I lick both sides of each biscuit. I give him the wet biscuits and he cracks them open and sniffs them. Then he puts them in his pocket.

“What do you want?” he says. “Now that you’ve failed to poison me to death.”

“Information,” I say. “About the outside.”

He glares and grips my wrist. He licks his lips and bats
his eyes and tugs on his earlobes. He keeps looking behind him. The only thing back there is Mr. Cleary, the nutso tenor, who as usual is singing the national anthem while frantically adjusting his testicles.

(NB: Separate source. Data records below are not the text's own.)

-- ==== Sys2Proof/Machine/Ecdsa.lean ====
section
/-! DEFINITION. The signature layer (spec/42_ecdsa.md): `sign_core` (R188), `verify_core` (R189) and the commands
KEYGEN, SIGN, VERIFY (R185 to R187). Every exponent-side quantity is taken modulo `n`, never `p` (R180, R181; C1). -/

namespace Sys2Proof.Machine

/-- Steps 4 to 6 of `sign_core` (R188), from `k` and the affine x coordinate of `k*G`. -/
def signFrom (n e d k xR : Nat) : Result (Nat × Nat) :=
  let r := reduce xR n
  if r = 0 then .error .badNonce
  else do
    let s ← fdiv (fadd e (fmul r d n) n) k n
    if s = 0 then .error .badNonce else .ok (r, s)

/-- `sign_core(c, G, n, e_raw, d_raw, k)` (R188). -/
def signCore (ec : EcdsaCtx) (eRaw dRaw k : Nat) : Result (Nat × Nat) := do
  let e := reduce eRaw ec.n
  let d := reduce dRaw ec.n
  let rp ← smul ec.c ec.g k
  match rp with
  | .inf => .error .badNonce
  | .aff xR _ => signFrom ec.n e d k xR

/-- Step 5 of `verify_core` (R189): the comparison modulo `n`; the identity is rejected in step 4. -/
def verifyPoint (n r : Nat) : Point → Bool
  | .inf => false
  | .aff xP _ => reduce xP n = r

/-- `verify_core(c, G, n, e_raw, Q, r, s)` (R189): `u1*G` before `u2*Q` before their sum. -/
def verifyCore (ec : EcdsaCtx) (eRaw : Nat) (q : Point) (r s : Nat) : Result Bool :=
  if q = .inf then .error .invalidPoint
  else do
    let e := reduce eRaw ec.n
    let w ← finv s ec.n
    let u1 := fmul e w ec.n
    let u2 := fmul r w ec.n
    let a1 ← smul ec.c ec.g u1
    let a2 ← smul ec.c q u2
    let pv ← padd ec.c a1 a2
    .ok (verifyPoint ec.n r pv)

/-- `Q = smul(G, d)` beside the `d` it was made from (R185). -/
def keyPair (ec : EcdsaCtx) (d : Nat) : Result (Nat × Point) := do
  let q ← smul ec.c ec.g d
  .ok (d, q)

/-- The operands of VERIFY (R187): all range checks come before `verify_core` (R241). -/
def verifyCommand (x : Regs) : Result Bool := do
  let ec ← ectx x
  let r ← felt x.r.toNat ec.n
  let s ← felt x.s.toNat ec.n
  let q ← point2 x
  verifyCore ec x.e.toNat q r s

/-- KEYGEN (R185). -/
def execKeygen (s : State) : Host.Outcome State Fault Refusal :=
  .next (completeWithDraw writeKeyPair (ectxDraw (latched s)) keyPair s)

/-- SIGN (R186). -/
def execSign (s : State) : Host.Outcome State Fault Refusal :=
  .next (completeWithDraw writeSignature (ectxDraw (latched s))
    (fun ec k => signCore ec (latched s).e.toNat (latched s).d.toNat k) s)

/-- VERIFY (R187). -/
def execVerify (s : State) : Host.Outcome State Fault Refusal :=
  .next (complete writeFlag (verifyCommand (latched s)) s)

end Sys2Proof.Machine
end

“I don’t know you,” Bentley says, “but you’ve given me biscuits. So I’ll tell you the truth. It’s beautiful and wild and not worth the risk. Strong and crazy people prevail. Some of them strapped me to a U-Haul and made use of me. If you get my meaning. And me a grandfather. My sin? None. Walking along the road. This crew had taken control of a bridge. Left me in the sun for a fortnight until some missionaries unstrapped me and applied salve. Consequently I’ve got no zest left. Listen: Don’t budge from here. Learn to enjoy what little you have. Revel in the fact that your dignity hasn’t yet been stripped away. Every minute that you’re not in absolute misery you should be weeping with gratitude and thanking God at the top of your lungs.”

“Don’t believe him,” Cleary sings from behind us. “He is a liar out to confuse you. Ours is the finest nation on earth, filled with good-hearted lovers-of-life. I was out there fifteen years ago and found the rivers beautiful. At night the howling of dogs could be heard along the banks of crystalline rivers. I was young then, and in spite of my Flaw, Normal women snuck me in their back doors. Late at night they willingly showed me where on their bodies their moles were. They cooked me delicious meals and raked my back in bliss. The world was mine. The freedom made me dizzy. I’d go back in a heartbeat if I wasn’t so sickly. My advice to you is: Taste the sweetness of the world. Leave this death trap, get out and live!”

Meanwhile Bentley’s pulled a sheet of cardboard over
his legs and is performing some additional sniffing of the biscuits. Obviously I’m going to have to decide for myself. How can you take the word of a man with biscuit crumbs under his nose and a habit of walking around holding his hand over his anus for fear of violation?

But it’s really no decision. You grow up sleeping a few feet from someone, you see her little Catholic jumpers crumpled up in the corner, hear her wheezing with croup, huddle with her in the closet playing Bend the Hanger, and then you’re supposed to sit idly by while she’s sold into slavery?

I find Doc Spanner drinking for free at a Drawbridge Fete. I hide behind a Peasant Hut and step out as he stumbles by. He makes an odd sound in the back of his throat and lurches into a hay bale.